:: TASK MATERIAL ::

def State.ringLiveBad (s : State) (k : Nat) : Bool :=
  decide (s.rgState k ≠ 0) && ([WFM_RGDEPTH, WFM_RGMASK_LO, WFM_RGMASK_HI, WFM_RGBASE].any (fun r => decide (s.reg (r.at k) ≠ s.reg (r.at k + 0x800)))
    || decide (s.fld WFM_RGCFG_PRE k ≠ s.live WFM_RGCFG_PRE k ∨ s.fld WFM_RGCFG_POST k ≠ s.live WFM_RGCFG_POST k))

/-- REJ_CAUSE; the first cause in the order of its codes. -/
def State.wfmReject (s : State) : Nat :=
  if s.fld WFM_CFG_LAG = 0 then 1
  else if (List.range 48).any (fun c => s.chCodeBad c) then 2
  else if (List.range 64).any (fun e =>
      !(slotSame s ((s.emStaged e).filter (fun c => decide (c < 48))) [WFM_CHCFG_NCODE, WFM_CHCFG_HALF, WFM_CHCFG_FMT])) then 3
  else if (List.range 64).any (fun e => s.emDestBad e) then 4
  else if (List.range 4).any (fun k => s.ringBad k) then 5
  else if (List.range 4).any (fun k => s.ringLiveBad k) then 6
  else if (List.range 16).any (fun t => s.flag WFM_TRGCFG_EN t
      && (decide (48 ≤ s.fld WFM_TRGCFG_SLOT t) || !(s.flag WFM_CHCFG_EN (s.fld WFM_TRGCFG_SLOT t)))) then 7
  else if (List.range 16).any (fun t => decide (s.fld WFM_TRGCFG_TYPE t = 3 ∨ s.fld WFM_TRGCFG_CNT t = 0 ∨ s.fld WFM_TRGCFG_SEV t = 0)) then 8
  else 0

/-- Offsets of the staged registers of the Framer. -/
def wfmStaged : List Nat :=
  let arr := fun (r : Rg) => (List.range r.n1).flatMap (fun i => (List.range (max 1 r.n2)).map (fun j => r.at i j))
  [WFM_CFG, WFM_CHCFG, WFM_CHGAIN, WFM_CHOFS, WFM_LPCOEF, WFM_EMCFG, WFM_EMMAP_LO, WFM_EMMAP_HI, WFM_EMDEST, WFM_TRGCFG, WFM_TRGMRK,
   WFM_RGCFG, WFM_RGDEPTH, WFM_RGMASK_LO, WFM_RGMASK_HI, WFM_RGBASE].flatMap arr

/-- Slot `c` after a COMMIT, `was` saying whether it was enabled: a change of DEC or LPSET restarts its history, enabling starts it. -/
def State.slotApplied (s : State) (c : Nat) (was changed : Bool) : State :=
  let now := s.absStitch
  if s.live WFM_CHCFG_EN c = 0 ∨ (was ∧ ¬ changed) then s
  else
    let fr := match (s.fslot c).stream with
      | some t => s.sampleFrom t now
      | none => 0
    s.modFslot c (fun f => { f with
      restarts := ((now, fr) :: f.restarts).take 8, point := f.point.orElse (fun _ => some now), win := f.win.orElse (fun _ => some now) })

/-- A ring of the Framer that the set turns off or on changes its state. -/
def State.ringSwitch (s : State) (k : Nat) : State :=
  if s.live WFM_RGCFG_EN k = 0 then s.setFld WFM_RGSTAT_STATE 0 k
  else if s.rgState k = 0 then (s.setFld WFM_RGSTAT_STATE 1 k).modWfm (fun w => { w with ringDone := unbind w.ringDone k })
  else s

/-- Ring `k` after a set has taken effect: its slot size, and WAIT or OFF as EN says. -/
def State.ringApplied (s : State) (k : Nat) : State :=
  (s.setFld WFM_RGSLOT_SLOT (s.ringSize' k) k).ringSwitch k

/-- Emission `e` after a set has taken effect: the stitch from which it is enabled (R148). -/
def State.emApplied (s : State) (e : Nat) : State :=
  if s.live WFM_EMCFG_EN e = 0 then s.modWfm (fun w => { w with emOn := unbind w.emOn e })
  else if (look s.wfm.emOn e).isSome then s
  else s.modWfm (fun w => { w with emOn := bind w.emOn e s.absStitch })

/-- The set of the Framer takes effect or is rejected at stitch 0 (R97, R158). A unit that is enabled starts anew, but for its last consistent pair
(R98). -/
def State.applyWfm (s : State) : State :=
  let s := s.setFld WFM_CTRL_COMMIT 0
  let rej := s.wfmReject
  if rej ≠ 0 then (s.setFld WFM_STATUS_REJ_CAUSE rej).wfmReport 7 3
  else
    let now := s.absStitch
    let diff := wfmStaged.filter (fun a => decide (s.reg a ≠ s.reg (a + 0x800)))
    let was := (List.range 48).map (fun c => (s.live WFM_CHCFG_EN c = 1 : Bool))
    let chg := (List.range 48).map (fun c => (decide (s.live WFM_CHCFG_DEC c ≠ s.fld WFM_CHCFG_DEC c ∨ s.live WFM_CHCFG_LPSET c ≠ s.fld WFM_CHCFG_LPSET c)))
    let trgOn := (List.range 16).filter (fun t => decide (s.live WFM_TRGCFG_EN t = 0) && s.flag WFM_TRGCFG_EN t)
    let s := s.modWfm (fun w => { w with old := (now, diff.map (fun a => (a, s.reg (a + 0x800)))) :: w.old.filter (fun o => decide (now < o.1 + 8192)) })
    let s := diff.foldl (fun s a => s.setReg (a + 0x800) (s.reg a)) s
    let s := (List.range 48).foldl (fun s c =>
      (s.slotApplied c (was.getD c false) (chg.getD c false)).modFslot c (fun f => { f with rateBad := false })) s
    let s := (List.range 64).foldl (fun s e => s.emApplied e) s
    let s := trgOn.foldl (fun s t => (((s.modTrg t (fun x => { fire := x.fire, clr := x.clr })).setFld WFM_TRGSTAT_FIRED 0 t).setFld WFM_TRGSTAT_FIRES 0 t)) s
    ((List.range 4).foldl (fun s k => s.ringApplied k) s).wfmReport 8 1

end Sys2Proof.Machine
end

:: WHAT TO PRODUCE ::
Taking the records above, retype every line from the one with "else if (List.range 16).any (fun t => s.flag" down to the one with "starts it. -/", exactly and with nothing else.

:: ANSWER ::
  else if (List.range 16).any (fun t => s.flag WFM_TRGCFG_EN t
      && (decide (48 ≤ s.fld WFM_TRGCFG_SLOT t) || !(s.flag WFM_CHCFG_EN (s.fld WFM_TRGCFG_SLOT t)))) then 7
  else if (List.range 16).any (fun t => decide (s.fld WFM_TRGCFG_TYPE t = 3 ∨ s.fld WFM_TRGCFG_CNT t = 0 ∨ s.fld WFM_TRGCFG_SEV t = 0)) then 8
  else 0

/-- Offsets of the staged registers of the Framer. -/
def wfmStaged : List Nat :=
  let arr := fun (r : Rg) => (List.range r.n1).flatMap (fun i => (List.range (max 1 r.n2)).map (fun j => r.at i j))
  [WFM_CFG, WFM_CHCFG, WFM_CHGAIN, WFM_CHOFS, WFM_LPCOEF, WFM_EMCFG, WFM_EMMAP_LO, WFM_EMMAP_HI, WFM_EMDEST, WFM_TRGCFG, WFM_TRGMRK,
   WFM_RGCFG, WFM_RGDEPTH, WFM_RGMASK_LO, WFM_RGMASK_HI, WFM_RGBASE].flatMap arr

/-- Slot `c` after a COMMIT, `was` saying whether it was enabled: a change of DEC or LPSET restarts its history, enabling starts it. -/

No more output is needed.